Differentiation and proliferation inhibitory activity of sporamin of sweet potato roots in 3T3-L1 preadipocytes were reported [84]. Sporamin did not exhibit any cytotoxic activity toward the model cell line 3T3-L1 preadipocytes which have frequently been used to study differentiation of adipocytes in vitro. Concentration range of 0.025 to 1 mg/mL sporamin showed antidifferentiation and antiproliferation effects on 3T3-L1 cells similarly to 0.02 mg/mL berberine. Berberine is a traditional Chinese medicine used as an antimicrobial and antitumour agent [84]. Hwang et al. [88] demonstrated that purple sweet potato is a potential agent, which can be used for the prevention of obesity. Anthocyanin fractions of purple sweet potato inhibited hepatic lipid accumulation through the induction of adenosine monophosphate activated protein kinase (AMPK) signaling pathways. AMPK plays an important role in the regulation of lipid synthesis in metabolic tissues [88]. Anthocyanin dose of 200 mg/kg of body weight per day reduced weight gain and hepatic triacylglycerol accumulation and improved serum lipid parameters in mice fed for 4 weeks with purple sweet potatoes. Furthermore, anthocyanin administration increased the phosphorylation of AMPK and acetyl coenzyme A carboxylase (ACC) in the liver and HepG2 hepatocytes. These authors further suggested that anthocyanin fraction may improve high fat diet induced fatty liver disease and regulate hepatic lipid metabolism [88].

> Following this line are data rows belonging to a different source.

-- ==== Sys2Proof/Machine/Coherence.lean ====
section
/-! DEFINITION. The messages of the coherence protocol (R201-R208, R212, R213), cache maintenance by rings and by
cores (R186-R190), what a read of a memory finds (R191, R192) and the timers of the hot-page counters (R248). -/

namespace Sys2Proof.Machine

/-! ### Requests -/

/-- The die of a private cache is powered. -/
def cacheOn (s : State) (cache : Nat) : Bool := dieOn s (if cache < 544 then cache / 136 + 1 else 5 + (cache - 544) / 76)

/-- The agent has a request for the line under way. -/
def outstanding (s : State) (agent line : Nat) : Bool :=
  (s.coh.txns.any fun t => t.line == line && t.agent == agent) || s.coh.queue.any fun w => w.line == line && w.agent == agent

/-- A cache that may send a request for a line to its home: the line is backed, is not one its die reaches directly
(R180), and the cache has no request for it under way. -/
def mayAsk (s : State) (agent line : Nat) : Bool :=
  poolBacked (line * 128) && !direct s agent line && !outstanding s agent line

/-- RDS (R202): a read miss. -/
def execRds (cache line : Nat) (s : State) : Out :=
  .next (if mayAsk s cache line && cacheOn s cache && (privOf s cache line).isNone then
    hotAfter (line * 128) (homeRequest .rds cache line (hotPool (line * 128) 128 s)) else s)

/-- RDU (R202): a store miss. -/
def execRdu (cache line : Nat) (s : State) : Out :=
  .next (if mayAsk s cache line && cacheOn s cache && (privOf s cache line).isNone then
    hotAfter (line * 128) (homeRequest .rdu cache line (hotPool (line * 128) 128 s)) else s)

/-- UPG (R202): a store to a line held in S or F; one whose requester has lost its copy acts as RdU. -/
def execUpg (cache line : Nat) (s : State) : Out :=
  let held := match privOf s cache line with
    | some p => p.st == .s || p.st == .f
    | none => true
  .next (if mayAsk s cache line && cacheOn s cache && held then homeRequest .upg cache line s else s)

/-- RDONCE (R202): a read that keeps no copy. -/
def execRdonce (agent line : Nat) (s : State) : Out :=
  .next (if mayAsk s agent line then hotAfter (line * 128) (homeRequest (.rdonce 0 128) agent line (hotPool (line * 128) 128 s)) else s)

/-- WRLINE (R202): a write within one line that keeps no copy. -/
def execWrline (agent addr : Nat) (data : List Byte) (s : State) : Out :=
  let line := addr / 128
  .next (if mayAsk s agent line && !data.isEmpty && decide (addr % 128 + data.length ≤ 128) then
    hotAfter addr (homeRequest (.wrline addr data) agent line (hotPool addr data.length s)) else s)

/-- ATOM_REQUEST (R209): a naturally aligned atomic on a pool line; an exact add is performed on its slot (R213). -/
def execAtomRequest (agent addr : Nat) (req : AtomReq) (s : State) : Out :=
  let line := addr / 128
  .next (if req.kind = .exactAdd then
      if poolBacked addr && addr % slotBytes (req.size == 8) == 0 then slotAddAll agent addr (req.size == 8) (req.operand :: req.more.map (·.1)) s else s
    else
      if poolBacked addr && !outstanding s agent line && addr % req.size == 0 then
        hotAfter addr (homeRequest (.atom addr req) agent line (hotPool addr req.size s))
      else s)

/-- WB (R205): a line in M leaves its cache; its data stay in the write-back buffer until the home acknowledges. A line
that its die reaches directly is written to the die's own stack (R180). -/
def execWb (cache line : Nat) (s : State) : Out :=
  .next (match privOf s cache line with
    | some p => if p.st == .m then privLeave p s else s
    | none => s)

/-- EV (R202): a line in E or F leaves its cache, and the home is told. -/
def execEv (cache line : Nat) (s : State) : Out :=
  .next (match privOf s cache line with
    | some p => if p.st == .e || p.st == .f then privLeave p s else s
    | none => s)

/-- SLOT_LOCK (R213): the home of an FP64 slot's first line locks one of the other three. -/
def execSlotLock (slot line : Nat) (s : State) : Out :=
  .next (if slot % 4 == 0 && decide (slot < line) && decide (line < slot + 4) && poolBacked (slot * 128) then
      homeRequest (.lock slot) agentHub line s
    else s)

/-! ### Snoops, data and acknowledgements -/

/-- SNOOP_RECEIVE (R206): answered from the cache's own state, or delayed after an LR (R212). -/
def execSnoopReceive (cache line : Nat) (s : State) : Out :=
  .next (match s.coh.snoops.find? fun n => n.line == line && n.cache == cache with
    | some n =>
      if snoopDelayed s n then
        let mark (x : Snoop) : Snoop := if x.line = line ∧ x.cache = cache then { x with delayed := true } else x
        s.onCoh fun c => { c with snoops := c.snoops.map mark }
      else snoopAnswer n s
    | none => s)

/-- SNOOP_RESPONSE_RECEIVE (R202). -/
def execSnoopResponseReceive (line cache : Nat) (s : State) : Out :=
  .next (match s.coh.resps.find? fun r => r.line == line && r.cache == cache with
    | some r => homeResponse r s
    | none => s)

/-- COHERENCE_DATA_RECEIVE (R204): the requester takes its data or grant. -/
def execCoherenceDataReceive (line : Nat) (s : State) : Out :=
  .next (match txnOf s line with
    | some t => if t.granted && !t.acked then requesterReceive t s else s
    | none => s)

/-- FINAL_ACK_RECEIVE (R204): the line is unblocked. -/
def execFinalAckReceive (line : Nat) (s : State) : Out :=
  .next (match txnOf s line with
    | some t => if t.acked then homeAck line s else s
    | none => s)

/-- WB_ACK_RECEIVE (R205): the write-back buffer is freed. -/
def execWbAckReceive (cache line : Nat) (s : State) : Out :=
  .next (if s.coh.wbAcks.contains (cache, line) then
      (wbufDrop cache line s).onCoh fun c => { c with wbAcks := c.wbAcks.erase (cache, line) }
    else s)

/-- A line of the granule is held, or on its way to be held, outside the die that owns it. -/
def heldOutside (s : State) (granule : Nat) : Bool :=
  let owner := dieLocal s (granule * 4096)
  let mine (l : Nat) : Bool := granuleOf l == granule
  (s.coh.priv.any fun p => mine p.line && agentDie p.cache != owner) || (s.coh.wbuf.any fun p => mine p.line)
    || (s.coh.txns.any fun t => mine t.line) || s.coh.queue.any fun w => mine w.line

/-- LOAN_RETURN (R208): 10 us without a holder outside the die. -/
def execLoanReturn (granule : Nat) (s : State) : Out :=
  .next (if s.coh.loans.contains granule && !heldOutside s granule then loanEnd granule s else s)

/-- The delay after an LR ends, and the snoops that wait for it are answered (R212). -/
def endDelay (core : Nat) (s : State) : State :=
  let s := s.onCore core fun c => { c with lrDelay := false }
  (s.coh.snoops.filter fun n => n.cache == 544 + core && n.delayed).foldl (fun s n => snoopAnswer n s) s

/-- LR_SNOOP_DELAY_EXPIRE (R212). -/
def execLrSnoopDelayExpire (core : Nat) (s : State) : Out := .next (if (s.core core).lrDelay then endDelay core s else s)

/-! ### Maintenance (R186-R190) -/

/-- Operations on a line (Table 6 of chapter 07), by OP: 1 clean, 2 invalidate, 3 clean and invalidate. -/
inductive Maint where
  | clean | invalidate | both
  deriving DecidableEq, Repr

/-- Every dirty copy of a line is written to memory; copies stay valid and become clean. -/
def lineClean (line : Nat) (s : State) : State :=
  let s := match dirtyCopy s line with
    | some p =>
      let s := dramWrite (2 * line + 1) (p.data.drop 64) p.poison1 (dramWrite (2 * line) (p.data.take 64) p.poison0 s)
      let s := if (scCopy s line).isSome then scTake line p.data p.poison0 p.poison1 s else s
      let clean (x : PrivLine) : PrivLine := if x.line = line ∧ x.st = .m then { x with st := .e } else x
      s.onCoh fun c => { c with priv := c.priv.map clean }
    | none => s
  scClean line s

/-- Every copy of a line is discarded without being written, those of the cores' L1 caches among them (R187, R188). -/
def lineInvalidate (line : Nat) (s : State) : State :=
  let s := coreCachesKeep (· != line) s
  let s := (s.coh.priv.filter fun p => p.line == line).foldl (fun s p => loseReservation p.cache line s) s
  let s := s.onCoh fun c => { c with
    priv := c.priv.filter fun p => p.line != line
    wbuf := c.wbuf.filter fun p => p.line != line
    wbAcks := c.wbAcks.filter fun a => a.2 != line }
  scDrop line (dirClear line s)

/-- An operation on a line, the transactions under way on it first. -/
def lineMaint (m : Maint) (line : Nat) (s : State) : State :=
  let s := if (txnOf s line).isSome || lineQueued s line then settleAll line s else s
  match m with
  | .clean => lineClean line s
  | .invalidate => lineInvalidate line s
  | .both => lineInvalidate line (lineClean line s)

/-- Every line that some coherent cache holds, each once. -/
def heldLines (s : State) : List Nat :=
  (s.coh.sc.map (·.2.line) ++ s.coh.victim.flatMap (fun v => v.2.map (·.line)) ++ s.coh.priv.map (·.line)
    ++ s.coh.wbuf.map (·.line) ++ s.coh.cores.flatMap (fun c => c.2.l1d ++ c.2.l1i.map (·.line))).eraseDups

/-- Acts on the pool bytes [pa, pa + n): a line covered in part is cleaned too under an invalidate. -/
def maintBytes (m : Maint) (pa n : Nat) (s : State) : State :=
  ((heldLines s).filter fun l => decide (pa < l * 128 + 128) && decide (l * 128 < pa + n)).foldl (fun s l =>
    let whole := decide (pa ≤ l * 128) && decide (l * 128 + 128 ≤ pa + n)
    lineMaint (if m = .invalidate && !whole then .both else m) l s) s

/-- How a range operation ends: done, at a fault of a page, or waiting for a held range. -/
inductive RangeEnd where
  | done
  | fault (status reason va : Nat)
  | wait
  deriving DecidableEq, Repr

/-- A range operation page by page; pages that lead outside the pool are skipped (R187, R189). -/
def maintRange (m : Maint) : Nat → Nat → Nat → State → RangeEnd × State
  | 0, _, _, s => (.done, s)
  | f + 1, va, n, s =>
    if n = 0 then (.done, s)
    else
      let (r, s) := translate agentHub .read va s
      match r with
      | .ok pa _ log2 =>
        let k := min n (2 ^ log2 - va % 2 ^ log2)
        maintRange m f (va + k) (n - k) (if poolBacked pa then maintBytes m pa k s else s)
      | .fault 0xC => let k := min n (4096 - va % 4096); maintRange m f (va + k) (n - k) s
      | .fault c => (.fault (xltStatus c) c va, s)
      | .poison => (.fault 0x50 0 va, s)
      | .held => (.wait, s)

/-- Lines of set/way mode: those in the selected ways of the selected sets, and the victim entries. -/
def setWayLines (s : State) (victim : Bool) (ways count first slice : Nat) : List Nat :=
  let key (x : Nat × ScLine) : Bool :=
    let set := x.1 / 16 - slice * 3072
    decide (slice * 3072 + first ≤ x.1 / 16) && decide (set < first + count) && bit ways (x.1 % 16)
  ((s.coh.sc.filter key).map (·.2.line)) ++ (if victim then (tget [] s.coh.victim slice).map (·.line) else [])

/-- The maintenance descriptor is refused (R186). -/
def maintBad (b : List Byte) : Bool :=
  let w := descWord b 0 8
  let mode := bits w 18 2
  let sw := descWord b 0x18 8
  let range := descWord b 8 8 != 0 || descWord b 0x10 8 != 0
  bits w 0 8 != 1 || bits w 8 8 != 0 || bits w 20 3 != 0 || bits w 24 40 != 0 || descWord b 0x20 32 != 0
    || bits sw 6 2 != 0 || bits sw 48 16 != 0 || bits w 16 2 == 0 || mode == 3
    || (mode == 0 && (descWord b 0x10 8 == 0 || decide (descWord b 0x10 8 > 2 ^ 57)))
    || (mode == 1 && (range || bits sw 20 12 == 0 || decide (bits sw 8 12 + bits sw 20 12 > 3072)
        || (bits sw 32 16 == 0 && bits w 23 1 == 0)))
    || (mode != 1 && (sw != 0 || bits w 23 1 != 0)) || (mode == 2 && range)

/-- A maintenance operation of a ring, performed whole (R186-R189). -/
def maintRun (ring : Nat) (m : Maint) (b : List Byte) (s : State) : State :=
  let w := descWord b 0 8
  match bits w 18 2 with
  | 0 =>
    let start := descWord b 8 8
    let n := descWord b 0x10 8
    match maintRange m (n / 4096 + 2) start n s with
    | (.done, s) => complete ring { progress := n } s
    | (.fault st c va, s) =>
      complete ring { status := st, progress := va - start, role := 14, reason := c, element := va - start, address := va } s
    | (.wait, s1) => keepAsked s s1
  | 1 =>
    let sw := descWord b 0x18 8
    let lines := (setWayLines s (bits w 23 1 == 1) (bits sw 32 16) (bits sw 20 12) (bits sw 8 12) (bits sw 0 6)).eraseDups
    complete ring {} (lines.foldl (fun s l => lineMaint m l s) s)
  | _ => complete ring {} ((heldLines s).foldl (fun s l => lineMaint m l s) s)

/-- OP of a maintenance descriptor. -/
def maintOp : Maint → Nat
  | .clean => 1 | .invalidate => 2 | .both => 3

/-- A maintenance descriptor of ring n (R186): refused, or its operation, where it is the one of the command. -/
def maintDesc (m : Maint) (ring : Nat) (s : State) : State :=
  onDesc ring 0x04 (fun d s =>
    let va := descAddrOf d
    if va % 64 != 0 then refuse ring 0x13 s
    else withStruct ring va 64 va (fun b s =>
      if maintBad b then refuse ring 0x13 s
      else if bits (descWord b 0 8) 16 2 = maintOp m then maintRun ring m b (beginHere ring s) else s) s) s
where
  beginHere (n : Nat) (s : State) : State := s.onRing n fun q => { q with state := .running, startTicks := s.hTicks }

/-- MAINT_CLEAN. -/
def execMaintClean (ring : Nat) (s : State) : Out := .next (maintDesc .clean ring s)
/-- MAINT_INVALIDATE. -/
def execMaintInvalidate (ring : Nat) (s : State) : Out := .next (maintDesc .invalidate ring s)
/-- MAINT_CLEAN_INVALIDATE. -/
def execMaintCleanInvalidate (ring : Nat) (s : State) : Out := .next (maintDesc .both ring s)

/-! ### What a read of a memory finds (R191, R192) -/

/-- The stack, or the package with its die, that holds an address: die code, unit kind and unit (R177, R178). -/
def memoryUnit (s : State) (pa : Nat) : Nat × Nat × Nat :=
  if inTier2 pa then
    let (x, c, _) := t2Place (pa - 0x10000000000)
    (7 + x, 7, t2Package x c)
  else
    let (m, _) := t1Place pa s.pool.ilvForce
    (m / 3 + 1, 6, m)

/-- An uncorrectable error in a sector of DRAM: poisoned in place, with record 0x10, which names its stack or package (R192; log
entry 96). -/
def memoryBad (sector : Nat) (s : State) : State :=
  let (die, kind, unit) := memoryUnit s (sector * 64)
  eventUnit 0x10 (if inTier2 (sector * 64) then 2 else 1) (sector * 64) 0 die 0 kind unit 0 0
    (s.onPool fun p => { p with poison := setAdd p.poison sector })

/-- What ECC finds in a sector of the pool with wrong symbols: a corrected error is written back corrected (log entry 16). A
sector marked poisoned decodes as poison (R191). -/
def memoryFinds (sector wrong : Nat) (s : State) : State :=
  match eccFinds (if inTier2 (sector * 64) then .lpddr else .hbm) wrong with
  | .uncorrectable => if poolBacked (sector * 64) && !dramPoison s sector then memoryBad sector s else s
  | _ => s

/-- PATROL_SCRUB (R192): a scrub read of a sector of a tier that is scrubbed. -/
def execPatrolScrub (sector wrong : Nat) (s : State) : Out :=
  .next (if flag s.pool.scrub (if inTier2 (sector * 64) then 1 else 0) then memoryFinds sector wrong s else s)

/-- MEMORY_READ_RETURN (R184, R192): a sector's read returns, corrected or poisoned, and fills the system cache where its
line stands there without it. -/
def execMemoryReadReturn (sector wrong : Nat) (s : State) : Out :=
  let s := memoryFinds sector wrong s
  .next (match scFind s (sector / 2) with
    | some k => scFillSector k (sector % 2) s
    | none => s)

/-! ### Hot pages (R248) -/

/-- HOTPAGE_DECAY: every count is halved; with DECAY_MS 0 there is no halving. -/
def execHotpageDecay (s : State) : Out :=
  .next (if field s.xlt.hotpage 48 8 = 0 then s
    else s.onXlt fun x => { x with hot := x.hot.map fun h => (h.1, { h.2 with count := h.2.count / 2 }) })

/-- HOTPAGE_MUTE_EXPIRE: the counter of the region may place records again, and does where its count has passed its
threshold meanwhile. -/
def execHotpageMuteExpire (region : Nat) (s : State) : Out :=
  .next (hotCheck (s.onXlt fun x => { x with
    hot := x.hot.map fun h => (h.1, if h.2.region = region then { h.2 with muted := false } else h.2) }))

end Sys2Proof.Machine
end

4. Effect of Processing on Bioactivities of Roots and Tubers

Tuber crops are processed in a number of ways before they are consumed and these include hydrothermal treatments such as boiling, frying, baking and roasting, dehydration, and fermentation. Depending on the region and country different types of foods are prepared at domestic and industrial levels.

Major proportions of cassava produced in Africa and Latin America are processed into fermented foods and food additives such as organic acids and monosodium glutamate. Lactic acid bacteria and yeasts are two major groups of microorganisms used for cassava fermentation. Those fermented foods from cassava include gari, fufu, lafun, chickwanghe, agbelima, attieke, and kivunde in Africa, tape in Asia, and “cheese” bread and “coated peanut” in Latin America [89]. Sweet potatoes also may be fermented into soy sauce, vinegar, lactojuices, lactopickles, and sochu (an alcoholic drink produced in Japan), and yams may be fermented into fermented flour. Furthermore, yams are used in a number of foods. Greater yams (Dioscorea alata L.), commonly known as ube in the Philippines, are utilized in sweetened food delicacies due to their attractive violet color and unique taste. Ube is used in a number of native delicacies such as halaya (yam pudding with milk), sagobe (with parboiled chocomilk and glutinous rice balls), puto (rice cake), halo-halo, hopia, and different types of rice cake using glutinous rice such as suman, sapin-sapin, bitso, and bibingka. It can also be used as an ingredient for flavour and/or filling in ice cream, tarts, bread, and cakes. Different food processing conditions alter the content of phytochemicals as well as their bioactivities.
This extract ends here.